FBI
Contract K-9s Sniff Out Lost Graves
Earnest Gardner was only 5 at the time,
but he remembers standing graveside as his 4-year-old brother Lucious was
lowered into the ground. It was 1940 and in a small segregated cemetery across
the dirt road from the family church on the eastern outskirts of Tallahassee,
Florida. A temporary marker was placed with intentions to put in a more
permanent stone, but life went on and, like many of the surrounding graves in
the once-abandoned Munree Cemetery, the wooden marker decayed, leaving the plot
unnamed. Seventy-two years later on a recent sticky summer morning, Gardner
returned to watch a coordinated effort of volunteers uncover and properly
preserve the resting places of his brother and an estimated 250 others buried
on the five-acre site.
Working the scene of oaks and tangled
vines were two unexpected volunteers named Maggie and Dixie. One an Australian
shepherd, the other a German shepherd mix, the two human remain detection (HRD)
dogs dodged back and forth through the underbrush, noses to the ground. Their
handler and trainer, Lisa Higgins of Louisiana, watched closely as her canine
partners separately worked the scene.
“To the dogs, this is like scent
overload. It’s everywhere,” she explained. “They have to find the little places
where the scent is strongest. That’s where they’re going to give us indication
points.”
A veteran of HRD, Higgins has been
working on a contract basis with the FBI since 1991. The job has taken her from
Alaska to Puerto Rico and many points in between to assist with various cases.
Her dogs have located human remains dating back to the late 15th century and
have worked sites with suspected remains as old as 800 A.D. Watching closely
while Maggie circled an area of interest, Higgins explained the extensive
training she goes through with her dogs to get them to the point of discerning
between scents.
“It’s not pleasant,” she said, smiling.
It requires a steady supply of decaying
flesh, which is usually supplied by road kill she picks up. At the scene of an
investigation, she refreshes the dog’s sensitivities with a sealed sample of
human remains she packs with her gear. Despite the potential “gross out”
factor, Higgins has gotten her granddaughter interested in the field. At only
12, Haylee Carney travels with her grandmother to various scenes and has even
taken a few college-level forensics classes.

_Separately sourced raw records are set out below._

-- ==== Sys2Proof/Safety.lean ====
section
/-!
DEFINITION. What counts as a safe state of the part: the properties that the spec says hold at every moment, in the terms
that statements use. Each is a proposition about one state; a run is safe when every state of it is.
-/

namespace Sys2Proof.Safety

open Sys2Proof.Machine

/-- Each port's trip count lies between 0 and 5, and equals 5 exactly when the port is LOCKED (R11). -/
abbrev Trips (s : State) : Prop :=
  ∀ p : Port, s.power[p].tripCount ≤ 5 ∧ (s.power[p].tripCount = 5 ↔ s.power[p].state = .locked)

/-- A port holds a power claim on the list only in WAITING, and holds at most one (R6, R20). -/
abbrev PowerClaims (s : State) : Prop :=
  (∀ c ∈ s.supply.claims, c.kind = .power → s.power[c.port].state = .waiting) ∧
  ((s.supply.claims.filter (fun c => c.kind = .power)).map (·.port)).Nodup

/-- The committed sum never exceeds the capacity (R19). -/
abbrev Budget (s : State) : Prop := s.committed ≤ s.settings.capacity

/-- The lane of a port that is not ON is DOWN (R31). -/
abbrev LanesFollowPower (s : State) : Prop := ∀ p : Port, s.power[p].state ≠ .on → s.lanes[p].state = .down

/-- The frame DRAM is in its canonical form. -/
abbrev MemoryCanonical (s : State) : Prop := Memory.wf s.dram = true

/-- The number of FREE buffers equals the length of the free list, which names FREE buffers, each once (R78, R79). -/
abbrev Buffers (s : State) : Prop :=
  s.store.freeList.Nodup ∧ ∀ b : Fin 48, s.store.buffers[b] = .free ↔ b ∈ s.store.freeList

/-- The sum of a port's 17 segment bins equals its window data-error count (R137). -/
abbrev Bins (s : State) : Prop := ∀ p : Port, s.monitor.ports[p].bins.toList.sum = s.monitor.ports[p].errors

/-- The break table holds at most 32 records (R145). -/
abbrev TableBound (s : State) : Prop := s.table.records.length ≤ 32

/-- Among the records that are not CLEARED no two share port and kind unless both are REFLECTION (R145). -/
abbrev RecordsApart (s : State) : Prop :=
  s.table.records.Pairwise (fun a b =>
    a.state ≠ .cleared → b.state ≠ .cleared → a.port = b.port → a.kind = b.kind → a.kind = .reflection)

/-- The credit count is at most 4,096, and 0 while the link is DOWN (R99 to R102). -/
abbrev Credits (s : State) : Prop := s.uplink.credits ≤ 4096 ∧ (s.uplink.up = false → s.uplink.credits = 0)

/-- The request queue and the refusal list hold at most 8, the notice queue at most 32, and the lost count is at most 255
(R175, R176). -/
abbrev LinkBounds (s : State) : Prop :=
  s.link.requests.length ≤ 8 ∧ s.link.refusals ≤ 8 ∧ s.link.notices.length ≤ 32 ∧ s.link.lost ≤ 255

/-- The region queue holds at most 4 entries (R106). -/
abbrev RegionBound (s : State) : Prop := s.uplink.regions.length ≤ 4

/-- No port appears twice among the sweep queue entries and the sweep in progress together (R156). -/
abbrev SweepPorts (s : State) : Prop :=
  (s.sweeps.queue.map (·.port) ++ (s.sweeps.sweep.map (·.entry.port)).toList).Nodup

/-- While a reflection acquisition is under way on a port the port has no reception window and its lane is QUIET or DOWN with no
retrain begun, so that no trigger is sent into it; and only a QUIET lane has a retrain begun (R35, R39, R160). -/
def AcquisitionsAreQuiet (s : State) : Prop :=
  (∀ a, s.sweeps.acquisition = some a → s.lanes[a.port].window = none ∧ s.lanes[a.port].retrainAt = none ∧
    (s.lanes[a.port].state = .quiet ∨ s.lanes[a.port].state = .down)) ∧
  ∀ p : Port, s.lanes[p].retrainAt ≠ none → s.lanes[p].state = .quiet

/-- A port that is not ON drives no lens: its lens is UNKNOWN or ABSENT with no claim, no start stage, nothing in flight and
its bus OFF (R115, R125). -/
abbrev LensesAtRest (s : State) : Prop :=
  ∀ p : Port, s.power[p].state ≠ .on →
    (s.lenses[p].state = .unknown ∨ s.lenses[p].state = .absent) ∧ s.lenses[p].claim = .none ∧
    s.lenses[p].stage = .none ∧ s.lenses[p].toBegin = false ∧ s.lenses[p].flight = none ∧ s.lenses[p].halt = none ∧
    s.lenses[p].bus = {}

/-- A lens claim stands on the list exactly once for a lens whose claim is standing, and a port holds at most one (R20,
R124). -/
abbrev LensClaims (s : State) : Prop :=
  (∀ c ∈ s.supply.claims, c.kind = .lens → s.lenses[c.port].claim = .standing) ∧
  ((s.supply.claims.filter (fun c => c.kind = .lens)).map (·.port)).Nodup

/-- A claim on the list asks for its port's base reservation or lens surge (R6, R124). -/
abbrev ClaimNeeds (s : State) : Prop :=
  ∀ c ∈ s.supply.claims,
    (c.kind = .power → c.need = s.settings.ports[c.port].baseReservation) ∧
    (c.kind = .lens → c.need = s.settings.ports[c.port].lensSurge)

/-- The shed mark stands only at a port that is OFF (R27). -/
abbrev ShedMarksOff (s : State) : Prop := ∀ p : Port, s.power[p].shedMark = true → s.power[p].state = .off

/-- The power side of the part is sound: the trip counts, the claims, the lanes, the lenses and the shed marks agree with the
power states (R6, R11, R20, R27, R31, R115, R124). -/
abbrev PowerSound (s : State) : Prop :=
  Trips s ∧ PowerClaims s ∧ LanesFollowPower s ∧ LensesAtRest s ∧ LensClaims s ∧ ShedMarksOff s

/-- The books of the frame store balance: ids name one record each, records hold one buffer each, and a buffer is FREE exactly
when it is on the free list, which names the buffers that no record holds, each once (R78 to R80). -/
abbrev StoreSound (s : State) : Prop :=
  (s.store.frames.map (·.id)).Nodup ∧ (s.store.frames.map (·.buffer)).Nodup ∧ Buffers s ∧
  ∀ b : Fin 48, b ∈ s.store.freeList ↔ ∀ f ∈ s.store.frames, f.buffer ≠ b

/-! ## The terms of the statements -/

/-- The request in service is of this kind, tag and body, and waits to be served (R175). -/
abbrev Serves (s : State) (kind tag : Byte) (body : List Byte) : Prop := s.link.toServe = some ⟨kind, tag, body⟩

/-- A request frame as it stands on CL_RX between its delimiters, every stop bit high (section 9.1). -/
def lineOf (kind tag : Byte) (body : List Byte) : List LineByte :=
  (escapeBytes (withCrc16 ([kind, tag] ++ num2 body.length ++ body))).map (fun b => ⟨b, true⟩)

/-- The commands whose request kind has one body length, with the kind and that length (R173, R174). -/
def bodyLengths : List (Instr × Byte × Nat) :=
  [(.portConfig, 0x01, 36), (.portPowerOn, 0x02, 2), (.portPowerOff, 0x02, 2), (.portPowerProbe, 0x02, 2),
   (.portUnlock, 0x03, 1), (.portStatus, 0x04, 1), (.setCapacity, 0x05, 2), (.setSupplyPolicy, 0x06, 2),
   (.supplyStatus, 0x07, 0), (.laneStatus, 0x08, 1), (.planArm, 0x0A, 0), (.planStop, 0x0B, 0), (.planAbort, 0x0C, 0),
   (.planClear, 0x0D, 0), (.planFire, 0x0E, 0), (.planStatus, 0x0F, 0), (.signalConfig, 0x10, 2), (.frameHold, 0x11, 4),
   (.frameRelease, 0x12, 4), (.storeStatus, 0x13, 5), (.regionRead, 0x14, 9), (.uplinkStatus, 0x15, 0),
   (.lensMove, 0x16, 9), (.lensPreset, 0x17, 2), (.lensPresetSet, 0x18, 11), (.lensHome, 0x19, 1), (.lensHalt, 0x1A, 1),
   (.lensStatus, 0x1B, 1), (.motionSegment, 0x1C, 1), (.evidenceConfig, 0x1D, 4), (.breakList, 0x1E, 1),
   (.breakClear, 0x1F, 3), (.sweepRequest, 0x21, 8), (.sweepCancel, 0x22, 1), (.sweepResult, 0x23, 1),
   (.identify, 0x24, 0), (.cellReset, 0x25, 0), (.profileSave, 0x26, 0), (.profileRestoreDefaults, 0x27, 0),
   (.linkStatus, 0x28, 0)]

/-- The body of a PORT_CONFIG: the port number and the profile's fields in their order (R174). -/
def portConfigBody (p : Nat) (f : PortProfile) : List Byte :=
  num1 p ++ num2 f.baseReservation ++ num2 f.overcurrent ++ num2 f.underload ++ num1 f.priority ++ flagByte f.autoPower ++
  flagByte f.probeEnable ++ num2 f.probePeriod ++ num2 f.lensSurge ++ num2 f.strobePeak ++ num2 f.width ++ num2 f.height ++
  num1 f.depth ++ num4 f.readout ++ num2 f.ambientThreshold ++ num1 f.ambientLimit.code ++ num1 f.lensKind.code ++
  num1 f.focusSpeed ++ num1 f.irisSpeed ++ num1 f.zoomSpeed ++ flagByte f.autoHome ++ num2 f.sidebandClock ++
  flagByte f.autoSweep

/-- Each number of a profile fits the bytes that carry it (R174). -/
abbrev ProfileFits (f : PortProfile) : Prop :=
  f.baseReservation < 65536 ∧ f.overcurrent < 65536 ∧ f.underload < 65536 ∧ f.priority < 256 ∧ f.probePeriod < 65536 ∧
  f.lensSurge < 65536 ∧ f.strobePeak < 65536 ∧ f.width < 65536 ∧ f.height < 65536 ∧ f.depth < 256 ∧
  f.readout < 4294967296 ∧ f.ambientThreshold < 65536 ∧ f.focusSpeed < 256 ∧ f.irisSpeed < 256 ∧ f.zoomSpeed < 256 ∧
  f.sidebandClock < 65536

/-- Each number of a profile lies in its range (sections 1.2, 2.2, 3.7 and 6.1). -/
abbrev ProfileInRange (f : PortProfile) : Prop :=
  f.baseReservation ≤ 3000 ∧ 100 ≤ f.overcurrent ∧ f.overcurrent ≤ 4000 ∧ f.baseReservation ≤ f.overcurrent ∧
  5 ≤ f.underload ∧ f.underload ≤ 500 ∧ f.priority ≤ 3 ∧ 250 ≤ f.probePeriod ∧ f.probePeriod ≤ 2000 ∧
  f.probePeriod % 250 = 0 ∧ f.lensSurge ≤ 1500 ∧ f.strobePeak ≤ 3000 ∧ 16 ≤ f.width ∧ f.width ≤ 4096 ∧
  f.width % 16 = 0 ∧ 1 ≤ f.height ∧ f.height ≤ 2048 ∧ (f.depth = 8 ∨ f.depth = 10 ∨ f.depth = 12) ∧ 100 ≤ f.readout ∧
  f.readout ≤ 200000 ∧ f.ambientThreshold ≤ 4095 ∧ 1 ≤ f.focusSpeed ∧ f.focusSpeed ≤ 64 ∧ 1 ≤ f.irisSpeed ∧
  f.irisSpeed ≤ 16 ∧ 1 ≤ f.zoomSpeed ∧ f.zoomSpeed ≤ 64 ∧ (f.sidebandClock = 100 ∨ f.sidebandClock = 400)

/-- The port named in the loaded plan while the plan is ARMED, RUNNING or STOPPING (R3 check 3). -/
abbrev PlanHolds (s : State) (p : Port) : Prop :=
  (s.seq.state = .armed ∨ s.seq.state = .running ∨ s.seq.state = .stopping) ∧ s.seq.marks p = true

/-- A slot as a PLAN_LOAD body carries it: its fields in the order of section 3.2 (R174). -/
def slotBody (k : Slot) : List Byte :=
  portMask (allPorts.filter k.marks) ++ num4 k.offset ++ num4 k.exposure ++ num1 k.pulses ++ num4 k.firstPulse ++
  num2 k.pulseWidth ++ num2 k.pulsePeriod ++ k.fire.map (fun f => if f then 0 else 1) ++
  k.signs.map (fun g => BitVec.ofNat 8 g.code) ++ optNum 1 (k.preset.map (·.val)) ++ flagByte k.hold

/-- The body of a PLAN_LOAD: the slot count and L, the plan fields and the slots (R174). -/
def planBody (q : Plan) : List Byte :=
  num1 q.slots.length ++ num1 q.length ++ num1 q.mode.code ++ optNum 4 q.period ++ optNum 1 (q.edge.map edgeCode) ++
  (q.slots.map slotBody).flatten

/-- Each number of a plan fits the bytes that carry it, and each pattern has L marks (R174). -/
def PlanFits (q : Plan) : Prop :=
  q.slots.length < 256 ∧ q.length < 256 ∧ (∀ n, q.period = some n → n < 4294967296) ∧
  ∀ k ∈ q.slots, k.offset < 4294967296 ∧ k.exposure < 4294967296 ∧ k.pulses < 256 ∧ k.firstPulse < 4294967296 ∧
    k.pulseWidth < 65536 ∧ k.pulsePeriod < 65536 ∧ k.fire.length = q.length ∧ k.signs.length = q.length ∧
    k.used = k.pulses

/-- Each field of a plan lies in its range, and each slot marks a port (section 3.2, R51 check 1). -/
def PlanInRange (q : Plan) : Prop :=
  1 ≤ q.slots.length ∧ q.slots.length ≤ 4 ∧ 1 ≤ q.length ∧ q.length ≤ 8 ∧
  (q.mode = .freeRun → q.edge = none ∧ ∃ n, q.period = some n ∧ 1000 ≤ n ∧ n ≤ 1000000) ∧
  (q.mode = .lineTrigger → q.period = none ∧ q.edge.isSome = true) ∧
  ∀ k ∈ q.slots, (∃ p : Port, k.marks p = true) ∧ k.offset ≤ 1000000 ∧ 10 ≤ k.exposure ∧ k.exposure ≤ 100000 ∧
    k.pulses ≤ 16 ∧ k.firstPulse ≤ 100000 ∧ 2 ≤ k.pulseWidth ∧ k.pulseWidth ≤ 1000 ∧
    k.pulseWidth + 2 ≤ k.pulsePeriod ∧ k.pulsePeriod ≤ 10000

/-- The plan in FREE_RUN, or in LINE_TRIGGER with its edge. -/
def RunsFree (s : State) : Prop := ∃ q, s.seq.plan = some q ∧ q.mode = .freeRun
def RunsOnEdge (s : State) (edge : Edge) : Prop :=
  ∃ q, s.seq.plan = some q ∧ q.mode = .lineTrigger ∧ q.edge = some edge

/-- A port of the plan has its lane in QUIET (R62). -/
abbrev PlanQuiet (s : State) : Prop := ∃ p : Port, s.seq.marks p = true ∧ s.lanes[p].state = .quiet

/-! ## The terms of the lens statements -/

/-- Each target of a LENS_MOVE fits the bytes that carry it (R174). -/
def TargetsFit (a : Axes) : Prop :=
  (∀ n, a.focus = some n → n < 65536) ∧ (∀ n, a.iris = some n → n < 256) ∧ (∀ n, a.zoom = some n → n < 65536)

/-- The lens kind drives iris, or zoom (section 6.1); each kind but NONE drives focus. -/
abbrev DrivesIris (k : LensKind) : Prop := k = .focusIris ∨ k = .focusIrisZoom
abbrev DrivesZoom (k : LensKind) : Prop := k = .focusIrisZoom

/-- The targets name at least one axis and none that the lens lacks (R117 check 4). -/
abbrev TargetsAllowed (k : LensKind) (a : Axes) : Prop :=
  (a.focus ≠ none ∨ a.iris ≠ none ∨ a.zoom ≠ none) ∧ (a.focus ≠ none → k ≠ .none) ∧ (a.iris ≠ none → DrivesIris k) ∧
  (a.zoom ≠ none → DrivesZoom k)

/-- Nothing is pending, starting or in flight for a lens, and it holds no claim (section 6.1). -/
abbrev LensFree (s : State) (p : Port) : Prop :=
  s.lenses[p].pending = none ∧ s.lenses[p].stage = .none ∧ s.lenses[p].toBegin = false ∧ s.lenses[p].claim = .none ∧
  s.lenses[p].flight = none ∧ s.lenses[p].halt = none

/-- A port's sideband bus is free and no transaction waits for it (R125). -/
abbrev BusIdle (s : State) (p : Port) : Prop := s.lenses[p].bus = ⟨.free, none, []⟩

/-- The lens surge of a port is granted at once: no other claim waits, and it fits the capacity (R21, R124). -/
abbrev SurgeFits (s : State) (p : Port) : Prop :=
  s.supply.claims = [] ∧ s.supply.low = none ∧ s.committed + s.settings.ports[p].lensSurge ≤ s.settings.capacity

/-- A move is in flight and not settling (R126). -/
abbrev InFlight (s : State) (p : Port) (f : Flight) : Prop :=
  (s.lenses[p].state = .moving ∨ s.lenses[p].state = .homing) ∧ s.lenses[p].flight = some f ∧ f.settleEndAt = none ∧
  s.lenses[p].halt = none ∧ s.lenses[p].pending = none ∧ s.lenses[p].toBegin = false ∧ s.supply.claims = [] ∧
  s.lenses[p].claim ≠ .standing

/-- A good REPORT (section 6.4): 8 bytes that sum to 0 modulo 256, its positions within the ranges of the axes. -/
abbrev GoodReport (bytes : List Byte) : Prop :=
  bytes.length = 8 ∧ bytes.foldl (· + ·) 0 = 0 ∧ bytesNum ((bytes.drop 1).take 2) ≤ 4095 ∧
  bytesNum ((bytes.drop 4).take 2) ≤ 4095

/-- The positions that a REPORT gives for the axes of a lens kind (R126). -/
def reportPositions (k : LensKind) (bytes : List Byte) : Axes :=
  ⟨if k = LensKind.none then none else some (bytesNum ((bytes.drop 1).take 2)),
   if k = LensKind.focusIris ∨ k = LensKind.focusIrisZoom then some (bytesNum ((bytes.drop 3).take 1)) else none,
   if k = LensKind.focusIrisZoom then some (bytesNum ((bytes.drop 4).take 2)) else none⟩

/-- A lens changed, with its bus free and nothing waiting for it (R125). -/
def lensFreed (s : State) (p : Port) (f : Lens → Lens) : State :=
  { s with lenses := upd s.lenses p (fun (l : Lens) => { f l with bus := ⟨.free, none, []⟩ }) }

/-! ## The terms of the sweep statements -/

/-- The body of a CABLE_SET (R174). -/
def cableBody (p length velocity launch : Nat) (couplers : List Nat) (threshold : Nat) : List Byte :=
  num1 p ++ num2 length ++ num2 velocity ++ num1 launch ++ num1 couplers.length ++ (couplers.map num2).flatten ++
  num2 threshold

/-- How many of some acquisitions deviate at an index at or above a threshold, and at or below minus it (R164). -/
def deviatingUp (threshold : Nat) (acquisitions : List (List Int)) (i : Nat) : Nat :=
  (acquisitions.filter (fun a => (a[i]?).any (fun d => (threshold : Int) ≤ d))).length
def deviatingDown (threshold : Nat) (acquisitions : List (List Int)) (i : Nat) : Nat :=
  (acquisitions.filter (fun a => (a[i]?).any (fun d => d ≤ -(threshold : Int)))).length

end Sys2Proof.Safety
end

At Munree Cemetery, she got a
chance to let her own HRD dog-in-training, Jayda, sniff the grounds.
Among the crowd of volunteers was FBI
Special Agent Michelle Wyckoff. She scanned the terrain with a metal detector
to look for rusting spars of iron, commonly left behind as temporary grave
markers. A member of the Panhandle Archeological Society at Tallahassee,
Wyckoff helped coordinate the use of the FBI canine resource after seeing
Higgins and her dogs on the job for past cases.
“The Munree project is truly a unique
example of the FBI working with the local community to recover the history of a
Florida cemetery while exposing Florida archeologists and anthropologists to
proven recovery tools and techniques,” Wyckoff said.
The data collected at Munree Cemetery,
including scans with ground-penetrating radar taken by the National Park
Service’s Southeast Archaeological Center, is still under analysis, according
to the Florida Public Archaeology Network outreach coordinator Barbara Hines.
Many local residents and others involved are hopeful the effort with give a
more complete picture of those laid to rest at Munree Cemetery. For Earnest
Gardner, just seeing so many people come together for the cause is a success in
itself.
“God let me live to walk the ground
where my brother was laid,” he said. “It brought him back to me to see all
these people honor him by searching.”